Before use, you need to install Python and Perl.
Python3 >= 3.8, perl >= 5
In running quickprot, protein alignment is done using miniprot (v0.12), and ORFs prediction is done using TransDecoder (v5.7.1). For ease of use, these two software are integrated into quickprot.

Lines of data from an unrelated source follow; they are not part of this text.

-- ==== Sys2Proof/Machine/Fields.lean ====
section
/-! DEFINITION. Machine/Fields.lean: every field of every BAR0 register, from the offset tables and the field tables of
spec/ (access code, reset value, resets that clear it; R2, R5). A register with an index (k, p, l, ...) and a page with
several instances have one constant for all of them: the instance and the index are arguments where it is used. -/

namespace Sys2Proof.F
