/-! ## Transit (R357, R358, R359, R363) -/

/-- The transit check (R363): the path-fault reason, if the packet fails. -/
def State.transitCheck (s : State) (b : BufPkt) : Option Nat :=
  let r := b.pkt.route
  let z : Milestone := { port := 0, vc := 0, cls := 0 }
  let h := r.ms.getD r.hopPtr z
  if !s.on F.RTB_CTL_TRANSIT_CHECK || r.trail || b.vc = 8 then none
  else
    let p := r.ms.getD (r.hopPtr - 1) z
    let falls := r.hopPtr != 0 && (decide (h.vc < p.vc) ||
      (s.on F.RTB_CTL_GLOBAL_EN && h.cls == s.rd F.RTB_CTL_GLOBAL_CLASS && h.vc == p.vc) ||
      (h.vc == p.vc && decide (h.cls ≤ p.cls)))
    if falls then some pfVcOrder
    else if s.on F.RTB_CTL_CLASS_CHECK && h.cls != s.portClass h.port then some pfClass
    else none

/-- A junction deals with the next packet of a port's buffer that it has not dealt with: once its route header has arrived (R388), to be
ejected only whole (R357 to R359, R363). -/
def transitForward (port vc : Nat) (s : State) : State :=
  let j := port / 8
  match takeFirst (fun b => b.vc == vc && b.out == none) (s.port port).buf with
  | none => s
  | some (b, _) =>
    if s.halted || s.fenced (Block.xbr.page + j) then s
    else
      let r := b.pkt.route
      let bad := decide (r.rver ≠ 1) || decide (10 < r.hops) || decide (r.hops < r.hopPtr) || !r.rsvZero || decide (r.ms.length ≠ r.hops)
      if bad then (s.dropBuf port b).misrouted j b port
      else if r.hopPtr = r.hops then
        if r.dstDid ≠ 0x3FFFF && r.dstDid ≠ s.did then (s.dropBuf port b).misrouted j b port
        else if b.live.isSome || 65536 < s.ejectBytes j + b.len then s
        else (s.dropBuf port b).ejectTo j b.pkt port vc
      else
        let h := r.ms.getD r.hopPtr { port := 0, vc := 0, cls := 0 }
        if vc = 8 then
          if !s.configured h.port || s.portState h.port ≠ 3 then (s.dropBuf port b).vcbDiscard j b port
          else s.modPort port fun q => { q with buf := q.buf.replace b { b with out := some (h.port, 8, r.hopPtr), since := s.now } }
        else
          match s.transitCheck b with
          | some reason => (s.dropBuf port b).dropFault port b r.hopPtr reason 0
          | none =>
            match s.deadOutput h.port with
            | some reason => (s.dropBuf port b).dropFault port b r.hopPtr reason 0
            | none =>
              (s.modPort port fun q => { q with buf := q.buf.replace b { b with out := some (h.port, h.vc, r.hopPtr), since := s.now } }).noteBacklog h.port

/-! ## Output arbitration (R388 to R391, R428, R434) -/

/-- Room of a pool at the sender: header slots and data units (R435). -/
def Pool.avail (k : Pool) : Nat × Nat := (k.advH - wrapSub 16 k.chgH k.retH, k.advD - wrapSub 16 k.chgD k.retD)

/-- The pool that a packet is charged to, if one has room for it (R434); VCB is not charged (pool 9). -/
def PortSt.poolFor (q : PortSt) (vc len : Nat) : Option Nat :=
  let fits (k : Nat) : Bool :=
    let a := (q.pools.getD k {}).avail
    decide (1 ≤ a.1) && decide (unitsOf len ≤ a.2)
  if vc = 8 then some 9 else if fits vc then some vc else if fits 8 then some 8 else none

/-- May a new sequenced flit be sent: fewer unacknowledged than the window (R428)? -/
def State.window (s : State) (o : Nat) : Bool :=
  let q := s.port o
  decide (wrapSub 12 q.next q.una < min 2047 (64 * s.rd F.LNK_STAT_WIDTH o))

/-- May a packet start on an output now? With room in the flit being filled it starts there (R388, R423, R428, R438). -/
def State.mayStart (s : State) (o : Nat) (b : BufPkt) : Bool :=
  let q := s.port o
  (q.fillLen != 0 || s.window o) && (q.poolFor b.outVc b.len).isSome &&
    (b.outVc != 8 || (!s.on F.LNK_STAT_PEER_XOFF o && decide (q.vcbFrom ≤ s.now)))

/-- The packets that may be granted on a VC of an output: the first of each input and arrival VC (R390), with credit. -/
def State.grantable (s : State) (o vc : Nat) : List (Nat × BufPkt) :=
  let all := (s.waiting o).filter fun e => e.2.outVc == vc
  let heads := all.foldl (fun (l : List (Nat × BufPkt)) e => if l.any fun x => x.1 == e.1 && x.2.vc == e.2.vc then l else l ++ [e]) []
  heads.filter fun e => s.mayStart o e.2

/-- The earliest of some packets; ties go to the lowest input, the injection paths last (R389). -/
def earliest : List (Nat × BufPkt) → Option (Nat × BufPkt)
  | [] => none
  | e :: r =>
    match earliest r with
    | none => some e
    | some x => if x.2.at_ < e.2.at_ || (x.2.at_ == e.2.at_ && min x.1 128 < min e.1 128) then some x else some e

/-- The next VC after the one served last, in round-robin order over a set, that has a packet ready. -/
def State.nextVc (s : State) (o lo last : Nat) : Option (Nat × Nat × BufPkt) :=
  (List.range 4).findSome? fun k =>
    let v := lo + (last - lo + 1 + k) % 4
    (earliest (s.grantable o v)).map fun e => (v, e.1, e.2)

/-- Deficit round robin between the express and the general set (R389): the set of the grant, and the port's deficits. -/
def drr (fuel : Nat) (quE quG : Nat) (lenE lenG : Option Nat) (q : PortSt) : PortSt × Option Bool :=
  match fuel with
  | 0 => (q, none)
  | n + 1 =>
    let q := { q with defE := if lenE.isNone then 0 else q.defE, defG := if lenG.isNone then 0 else q.defG }
    match (if q.express then lenE else lenG) with
    | some len =>
      if len ≤ (if q.express then q.defE else q.defG) then
        (if q.express then { q with defE := q.defE - len } else { q with defG := q.defG - len }, some q.express)
      else if q.express then drr n quE quG lenE lenG { q with express := false, defG := if lenG.isNone then 0 else q.defG + quG }
      else drr n quE quG lenE lenG { q with express := true, defE := if lenE.isNone then 0 else q.defE + quE }
    | none =>
      if q.express then drr n quE quG lenE lenG { q with express := false, defG := if lenG.isNone then 0 else q.defG + quG }
      else drr n quE quG lenE lenG { q with express := true, defE := if lenE.isNone then 0 else q.defE + quE }

/-- The congestion level of a backlog (R391). -/
def State.level (s : State) (j w : Nat) : Nat :=
  let lo := s.rd F.XBR_MARK_LO j
  let hi := s.rd F.XBR_MARK_HI j
  if w < lo then 0 else if hi ≤ w then 255 else 1 + 254 * (w - lo) / (hi - lo)

/-- A packet as it leaves (R357, R391): the consumed milestone names the input port, unless the packet was injected here. -/
def leaving (p : Pkt) (src k cong : Nat) : Pkt :=
  let ms := if src < 128 then
      p.route.ms.set k { p.route.ms.getD k { port := 0, vc := 0, cls := 0 } with port := src }
    else p.route.ms
  { p with route := { p.route with hopPtr := k + 1, cong := max p.route.cong cong, ms := ms } }

/-! ### The item stream (R423, R425, R428, R431) -/

/-- The sequenced flit that an output fills is sent, held for a replay, and the charges up to it noted (R428, R437). -/
def State.sendFilled (s : State) (o : Nat) : State :=
  let q := s.port o
  let f : Flit := { seqd := true, poison := q.fillBad, seq := q.next, first := q.fillFirst, data := q.fill }
  let s := s.modPort o fun q => { q with
    fill := [], fillLen := 0, fillFirst := 0x1FF, fillBad := false, next := wrapAdd 12 q.next 1, replayBuf := q.replayBuf ++ [f],
    chgAt := ((q.next, q.pools.map fun x => (x.chgH, x.chgD)) :: q.chgAt).take 4096 }
  s.sendFlit o f

/-- The rest of the data area filled with a `PAD` item, and the flit sent (R423). -/
def State.padFlit (s : State) (o : Nat) : State :=
  let q := s.port o
  if q.fillLen = 0 then s
  else
    (s.modPort o fun q => { q with
      fill := q.fill ++ [.item (List.replicate 4 0), .zeros (304 - q.fillLen)], fillLen := 308,
      fillFirst := if q.fillFirst = 0x1FF then q.fillLen else q.fillFirst }).sendFilled o

/-- The packet in its source's buffer that an output is sending. -/
def State.goingPkt (s : State) (o : Nat) (x : TxPkt) : Option BufPkt :=
  (if x.src < 128 then (s.port x.src).buf else Tbl.getD s.inject (x.src - 128) []).find? fun b => b.going == some o

/-- Bytes of stream that a packet takes: item header, packet and zeros up to a 4-byte boundary (R423). -/
def streamLen (len : Nat) : Nat := 4 + 4 * ceilDiv len 4

/-- Bytes of its stream that may be placed now: of a packet that is being received, what has come (R388, R425). -/
def State.placeable (s : State) (o : Nat) (x : TxPkt) : Nat :=
  match x.real, (s.goingPkt o x).bind BufPkt.live with
  | none, some got => 4 + got
  | _, _ => streamLen x.len

/-- Bytes `a` to `a + m - 1` of a packet's stream (R423, R425). -/
def TxPkt.pieces (x : TxPkt) (a m : Nat) : List Piece :=
  let real := x.real.getD x.len
  let head := if a = 0 then [Piece.item (itemBytes x.vc (if x.pool = 8 then 1 else 0) x.len)] else []
  let lo := max a 4 - 4
  let hi := a + m - 4
  let n := min hi real - lo
  head ++ (if n = 0 then [] else [.part x.pkt lo n]) ++ (if hi - lo = n then [] else [.zeros (hi - lo - n)])

/-- The packet that an output sends goes into sequenced flits, as far as its bytes have come and the window lets (R423, R425, R428): after its
last byte it leaves its buffer, and a poisoned one ends its flit with padding. -/
def State.pump (o : Nat) : Nat → State → State
  | 0, s => s
  | fuel + 1, s =>
    let q := s.port o
    match q.tx with
    | none => s
    | some x =>
      if x.placed = streamLen x.len then
        let s := match s.goingPkt o x with
          | some b => s.dropBuf x.src b
          | none => s
        let s := s.modPort o fun q => { q with tx := none }
        if (s.port o).fillBad then s.padFlit o else s
      else
        let n := s.placeable o x - x.placed
        if n = 0 || (q.fillLen = 0 && !s.window o) then s
        else
          let m := min n (308 - q.fillLen)
          let ends := decide (4 + x.len ≤ x.placed + m)
          let s := s.modPort o fun q => { q with
            tx := some { x with placed := x.placed + m }, fill := q.fill ++ x.pieces x.placed m, fillLen := q.fillLen + m,
            fillFirst := if x.placed = 0 && q.fillFirst = 0x1FF then q.fillLen else q.fillFirst,
            fillBad := (q.fillBad && !ends) || (ends && (x.poison || x.real.isSome)) }
          (if q.fillLen + m = 308 then s.sendFilled o else s).pump o fuel

/-- As far as it goes now. -/
def State.pumpOut (s : State) (o : Nat) : State := s.pump o 40

/-- The bytes of the packet that an output sends can never arrive: it is completed with zeros and poisoned (R425). -/
def State.starve (s : State) (o got : Nat) : State :=
  (s.modPort o fun q => { q with tx := q.tx.map fun x => { x with real := some got } }).pumpOut o

/-- A buffer error has lost a packet: if it has started on an output, what is left of it is zeros there (R425). -/
def State.starveOut (s : State) (b : BufPkt) : State :=
  match b.going with
  | some o => s.starve o (((s.port o).tx.map TxPkt.placed).getD 4 - 4)
  | none => s

/-- Everything in the input buffers and the injection path of a junction is lost (R418, R506): a packet that has started on an output is completed
there, poisoned. -/
def State.loseSources (s : State) (j : Nat) : State :=
  let ports := (List.range 8).map fun k => 8 * j + k
  let started := (ports.flatMap fun p => (s.port p).buf.filterMap BufPkt.going) ++ (Tbl.getD s.inject j []).filterMap BufPkt.going
  let s := ports.foldl (fun s p => s.modPort p fun q => { q with buf := [], part := q.part.map fun x => { x with dropped := true } }) s
  started.foldl (fun s o => s.starve o (((s.port o).tx.map TxPkt.placed).getD 4 - 4)) { s with inject := Tbl.del s.inject j }

/-- A packet granted an output starts on its link: marked, charged and put into sequenced flits (R388, R391, R423, R434). -/
def State.grant (s : State) (o src : Nat) (b : BufPkt) : State :=
  let vc := b.outVc
  let k := (b.out.map fun x => x.2.2).getD 0
  let j := o / 8
  let w := s.backlog o
  let lvl := if vc = 8 then 0 else s.level j w
  let s := if vc = 8 then s else s.wr F.XBR_OUTQi_LEVEL lvl j (o % 8)
  let p := leaving b.pkt src k lvl
  let q := s.port o
  let pool := (q.poolFor vc b.len).getD 9
  let pools := if pool = 9 then q.pools else
    let x := q.pools.getD pool {}
    q.pools.set pool { x with chgH := wrapAdd 16 x.chgH 1, chgD := wrapAdd 16 x.chgD (unitsOf b.len) }
  let b' := { b with going := some o }
  let s := if src < 128 then s.modPort src fun q => { q with buf := q.buf.replace b b' }
    else { s with inject := Tbl.set s.inject (src - 128) ((Tbl.getD s.inject (src - 128) []).replace b b') }
  let s := s.modPort o fun q => { q with
    pools := pools, tx := some { src := src, pkt := p, vc := vc, pool := pool, len := b.len },
    vcbFrom := if vc = 8 then s.now + ceilDiv ((max 1 (s.rd F.LNK_STAT_VCB_GAP o) - 1) * 272000000) (s.rawRate o) else q.vcbFrom }
  let s := s.trace (srcJunction src) (if src < 128 then 1 else 2) b.pkt (if src < 128 then src else 0x80, b.vc) (o, vc) 0 p.route.cong b.at_
  let s := ((s.tally .lnk 0 1 o).tally .lnk 1 b.len o).when (src < 128 && srcJunction src != j) fun s => s.tally .xbr 4 1 (srcJunction src)
  let s := s.when (vc == 8) fun s => s.tally .xbr 5 1 j
  let s := s.when (decide (b.pkt.route.cong < p.route.cong)) fun s => s.tally .xbr 6 1 j
  s.pumpOut o

/-- Nothing can be granted: the flit being filled goes out padded, or a null flit does (R421, R423; log entry 8). -/
def State.fillLink (s : State) (o : Nat) : State := if (s.port o).fillLen = 0 then s.sendNull o [] else s.padFlit o

/-- A junction grants an output at a packet boundary (R389). While a packet is being sent its next bytes go out, or null flits where they are
missing (R425); in `DRAIN` no packet starts (R440). -/
def outputArbitrate (o : Nat) (s : State) : State :=
  if s.halted || (s.portState o ≠ 3 && s.portState o ≠ 4) then s
  else if (s.port o).tx.isSome then
    let t := s.pumpOut o
    if (t.port o).tx == (s.port o).tx then s.sendNull o [] else t
  else if s.portState o = 4 then s.fillLink o
  else
    let j := o / 8
    let q := s.port o
    let vcb := earliest (s.grantable o 8)
    let ex := s.nextVc o 4 q.rrE
    let ge := s.nextVc o 0 q.rrG
    let burst := orWhenZero (s.rd F.XBR_ARB_VCB_BURST j) 1
    match vcb, (ex.isSome || ge.isSome) && decide (burst ≤ q.vcbRun) with
    | some (src, b), false => (s.modPort o fun q => { q with vcbRun := q.vcbRun + 1 }).grant o src b
    | _, _ =>
      let (q, r) := drr 512 (256 * s.rd F.XBR_ARB_EXP_QUANTUM j) (256 * s.rd F.XBR_ARB_GEN_QUANTUM j)
        (ex.map fun e => e.2.2.len) (ge.map fun e => e.2.2.len) { q with vcbRun := 0 }
      match r with
      | some true =>
        match ex with
        | some (v, src, b) => (s.modPort o fun _ => { q with rrE := v }).grant o src b
        | none => s
      | some false =>
        match ge with
        | some (v, src, b) => (s.modPort o fun _ => { q with rrG := v }).grant o src b
        | none => s
      | none => s.fillLink o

wget https://github.com/thecgs/quickprot/archive/refs/tags/quickprot-v1.11.tar.gz
tar -zxvf quickprot-v1.11.tar.gz
cd quickprot-v1.11
./quickprot -h
Note
# if you used --mask optional of qucikprot.py script, you has install biopython
pip install biopython
# if you used sort_gff3.py script has install natsort.
pip install natsort
To run quickprot, use
./quickprot -q protein.fasta -g genome.fasta
quickprot optional
./quickprot.py -h
usage: quickprot.py -q str -g str [-p str] [-i float] [--outs float] [--overlap float] [-t int] [-G str] [-s] [-m] [-n] [-b] [-h] [-v]
Quick genome annotation base on protein.
required arguments:
-q str, --query str A file of query protein fasta format.
-g str, --genome str A file of genome fasta format.
optional arguments:
-p str, --prefix str Prefix of a output file. default=quickprot
-i float, --identity float
Alignment identity (0-1). default=0.95
--outs float Output score at least bestScore (0-1). default=0.99
--overlap float If the overlap of predicted ORFs in a transcript is less than default value (0-1). default=0.8,
they will be dissected.
-t int, --thread int Thread number of run miniprot sortware. defualt=24
-G str, --genetic_code str
Genetic Codes (derived from: https://www.ncbi.nlm.nih.gov/Taxonomy/Utils/wprintgc.cgi). defualt=Universal
The supported genetic codon tables are Acetabularia, Candida, Ciliate, Dasycladacean, Euplotid, Hexamita,
Mesodinium, Mitochondrial-Ascidian, Mitochondrial-Chlorophycean, Mitochondrial-Echinoderm, Mitochondrial-Flatworm,
Mitochondrial-Invertebrates, Mitochondrial-Protozoan, Mitochondrial-Pterobranchia, Mitochondrial-Scenedesmus_obliquus,
Mitochondrial-Thraustochytrium, Mitochondrial-Trematode, Mitochondrial-Vertebrates, Mitochondrial-Yeast,
Pachysolen_tannophilus,Peritrich, SR1_Gracilibacteria, Tetrahymena, and Universal.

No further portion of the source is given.